Characters: 8, I'll talk about this more latter on. I have to get this out of the way first, these names are hilarious! They were the craziest things that you've ever heard. My favorite was Molyneux!
Words: 8, no bad words! I have this rating because I was getting tired of the words "dryly" and "queer" which are used a lot. The latter, though, was slightly intentional:
'"It makes me feel very queer," he said; "it makes me feel---queer."
The Earl looked at the boy in silence. It made him feel queer, too---queerer than he had ever felt in his whole life."'
Quotability: 7, there aren't any lines that I can see myself quoting over and over again, but this line was so funny because I relate to it a lot.
'"Spelling is a curious thing," he said. "It's so often different from what you expect it to be. I used to think "please' was spelled p-l-e-e-s, but it isn't, you know; and you'd think 'dear' was spelled d-e-r-e, if you didn't inquire. Sometimes it almost discourages you."'
Notes: There was also this one line, though very innocently said, cracked me up because it was so funny! Oh, Cedric! You little seven year old, you!

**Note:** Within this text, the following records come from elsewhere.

/-! ## Cross-lane moves (R152) -/

/-- What a lane receives from one source lane: its value where the source is valid, and the cond bit. -/
def fromLane (t : Team) (va : Nat) (src : Option Nat) : Option (Except Word Word) × Bool :=
  match src with
  | some x => if t.active x then (some (t.rv va x), true) else (none, false)
  | none => (none, false)
/-- VSHFL: a gather by a per-lane index (R153). -/
def execVshfl (vd va vb : VReg) (la lb keep : Bool) (s : State) : Host.Outcome State Fault Refusal :=
  crossInstr (.vshfl vd va vb la lb keep) s vd.toNat keep [(va.toNat, la), (vb.toNat, lb)] fun t l =>
    match t.rv vb.toNat l with
    | .error k => (some (.error k), false)
    | .ok x => fromLane t va.toNat (some x.toNat)
/-- VSHFLI.xor (R154). -/
def execVshfliXor (vd va : VReg) (la : Bool) (c : BitVec 6) (s : State) : Host.Outcome State Fault Refusal :=
  crossInstr (.vshfliXor vd va la c) s vd.toNat false [(va.toNat, la)] fun t l => fromLane t va.toNat (some (l ^^^ c.toNat))
/-- VSHFLI.up (R154): no lane below 0. -/
def execVshfliUp (vd va : VReg) (la : Bool) (c : BitVec 6) (s : State) : Host.Outcome State Fault Refusal :=
  crossInstr (.vshfliUp vd va la c) s vd.toNat false [(va.toNat, la)] fun t l =>
    fromLane t va.toNat (if c.toNat ≤ l then some (l - c.toNat) else none)
/-- VSHFLI.down (R154). -/
def execVshfliDown (vd va : VReg) (la : Bool) (c : BitVec 6) (s : State) : Host.Outcome State Fault Refusal :=
  crossInstr (.vshfliDown vd va la c) s vd.toNat false [(va.toNat, la)] fun t l => fromLane t va.toNat (some (l + c.toNat))
/-- VSHFLI.rot: within the beat (R154). -/
def execVshfliRot (vd va : VReg) (la : Bool) (c : BitVec 6) (s : State) : Host.Outcome State Fault Refusal :=
  crossInstr (.vshfliRot vd va la c) s vd.toNat false [(va.toNat, la)] fun t l =>
    fromLane t va.toNat (some (32 * (l / 32) + (l % 32 + c.toNat) % 32))
/-- VBCAST: one lane to every active lane (R155). -/
def execVbcast (vd va : VReg) (sb : SReg) (la keep : Bool) (s : State) : Host.Outcome State Fault Refusal :=
  crossInstr (.vbcast vd va sb la keep) s vd.toNat keep [(va.toNat, la)] fun t _ => fromLane t va.toNat (some (t.rs sb.toNat).toNat)

/-- The container of lane j packed from n sub-elements of w bits (R156, R178): those that f gives, merged with the bits of the old
container where it gives none. -/
def packLanes (n w : Nat) (f : Nat → Option (Except Word Nat)) (old : Except Word Nat) : Option (Except Word Nat) × Bool :=
  let qs := List.range n
  let all := qs.all fun q => (f q).isSome
  if qs.all fun q => (f q).isNone then (none, false)
  else
    let parts : Except Word (List Nat) := qs.mapM fun q => (f q).getD (.ok 0)
    let keepOld : Except Word Nat := if all then .ok 0 else old
    let r : Except Word Nat := do
      let ps ← parts
      let o ← keepOld
      pure (((qs.zip ps).map fun p => ((if (f p.1).isSome then p.2 else o / 2 ^ (p.1 * w)) % 2 ^ w) * 2 ^ (p.1 * w)).sum)
    (some r, all)
/-- VPACK (R156). -/
def execVpack (vd va : VReg) (w : BitVec 7) (la lb keep : Bool) (s : State) : Host.Outcome State Fault Refusal :=
  crossInstr (.vpack vd va w la lb keep) s vd.toNat keep [(va.toNat, la)] fun t j =>
    let n := 32 / w.toNat
    let r := packLanes n w.toNat
      (fun q => if t.active (j * n + q) then some ((t.rv va.toNat (j * n + q)).map BitVec.toNat) else none)
      ((t.rv vd.toNat j).map BitVec.toNat)
    (r.1.map fun x => x.map word, r.2)
/-- A w-bit field sign-extended to a word. -/
def signField (w n : Nat) : Word := BitVec.ofInt 32 (signedOf w n)
/-- VUNPK (R157). -/
def execVunpk (vd va : VReg) (la sx : Bool) (w : BitVec 6) (s : State) : Host.Outcome State Fault Refusal :=
  crossInstr (.vunpk vd va la sx w) s vd.toNat false [(va.toNat, la)] fun t l =>
    let n := 32 / w.toNat
    let r := fromLane t va.toNat (some (l / n))
    (r.1.map fun x => x.map fun a =>
      let f := a.toNat / 2 ^ (l % n * w.toNat) % 2 ^ w.toNat
      if sx then signField w.toNat f else word f, r.2)

/-! ## VTOS (R158, R159) -/

/-- A VTOS: the contributing lanes and what their values give sb, where some lane contributes or the mode has a value without one. A
poisoned contributor is raised as a deferred fault with no effect (R159). -/
def vtosInstr (i : Instr) (s : State) (va : VReg) (sb : SReg) (la : Bool) (lanes : Team → List Nat) (f : List Word → Option Word) :
    Host.Outcome State Fault Refusal :=
  issue i s fun slot t =>
    let ls := lanes t
    let bad := ls.filterMap fun l => match t.rv va.toNat l with
      | .error k => some (l, k)
      | .ok _ => none
    match bad with
    | b :: _ => .next (s.trap slot (Report.raise b.2 (t.lanesMask (bad.map (·.1)))))
    | [] =>
      let t1 := t.lastUse [(va.toNat, la)]
      let t2 := match f (ls.map fun l => (t.lane va.toNat l).data) with
        | some w => t1.ws sb.toNat w
        | none => t1
      (s.dropOperands slot t [(va.toNat, la)]).done slot t2

/-- VTOS.idx: the lane that sb names (R158). -/
def execVtosIdx (va : VReg) (sb : SReg) (la keep : Bool) (s : State) : Host.Outcome State Fault Refusal :=
  vtosInstr (.vtosIdx va sb la keep) s va sb la (fun t => let x := (t.rs sb.toNat).toNat; if t.active x then [x] else []) List.head?
/-- VTOS.first: the lowest active lane (R158). -/
def execVtosFirst (va : VReg) (sb : SReg) (la keep : Bool) (s : State) : Host.Outcome State Fault Refusal :=
  vtosInstr (.vtosFirst va sb la keep) s va sb la (fun t => t.activeLanes.take 1) List.head?
/-- VTOS.last: the highest active lane (R158). -/
def execVtosLast (va : VReg) (sb : SReg) (la keep : Bool) (s : State) : Host.Outcome State Fault Refusal :=
  vtosInstr (.vtosLast va sb la keep) s va sb la (fun t => t.activeLanes.getLast?.toList) List.head?
/-- VTOS.or (R158). -/
def execVtosOr (va : VReg) (sb : SReg) (la keep : Bool) (s : State) : Host.Outcome State Fault Refusal :=
  vtosInstr (.vtosOr va sb la keep) s va sb la (fun t => t.activeLanes) fun ws => some (ws.foldl (· ||| ·) 0)
/-- VTOS.and (R158). -/
def execVtosAnd (va : VReg) (sb : SReg) (la keep : Bool) (s : State) : Host.Outcome State Fault Refusal :=
  vtosInstr (.vtosAnd va sb la keep) s va sb la (fun t => t.activeLanes) fun ws => some (ws.foldl (· &&& ·) 0xFFFFFFFF)
/-- VTOS.add (R158). -/
def execVtosAdd (va : VReg) (sb : SReg) (la keep : Bool) (s : State) : Host.Outcome State Fault Refusal :=
  vtosInstr (.vtosAdd va sb la keep) s va sb la (fun t => t.activeLanes) fun ws => some (ws.foldl (· + ·) 0)
/-- VTOS.maxn (R158). -/
def execVtosMaxn (va : VReg) (sb : SReg) (la keep : Bool) (s : State) : Host.Outcome State Fault Refusal :=
  vtosInstr (.vtosMaxn va sb la keep) s va sb la (fun t => t.activeLanes) fun ws => some (ws.foldl (fun a b => if a.ult b then b else a) 0)
/-- VTOS.minn (R158). -/
def execVtosMinn (va : VReg) (sb : SReg) (la keep : Bool) (s : State) : Host.Outcome State Fault Refusal :=
  vtosInstr (.vtosMinn va sb la keep) s va sb la (fun t => t.activeLanes) fun ws => some (ws.foldl (fun a b => if b.ult a then b else a) 0xFFFFFFFF)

"I never knew any little girls, but I always like to look at them."
Content: 8, there is a tiny mention of married couples not living together, and usually that greatly concerns me, but in here I was fine with the circumstances.
Originality: 9, this is a cute little story! I can think of a few like it, but I believe that this was the first, so it gets the credit!
Good For: All kids! This teaches great lessons of being kind that would be suitable for all.
"You know you always remember people who are kind to you."
Age Range: All ages! This is one of the few books that I can think would be great for young and old alike.
Overall Score: 8!
Worth reading?: Oh, very! All the scenes make me so happy.
Will I read again?: I don't know if I'd want to read this again for my own benefit, but I now want to read it TO someone, and I hate reading out loud if that tells you anything.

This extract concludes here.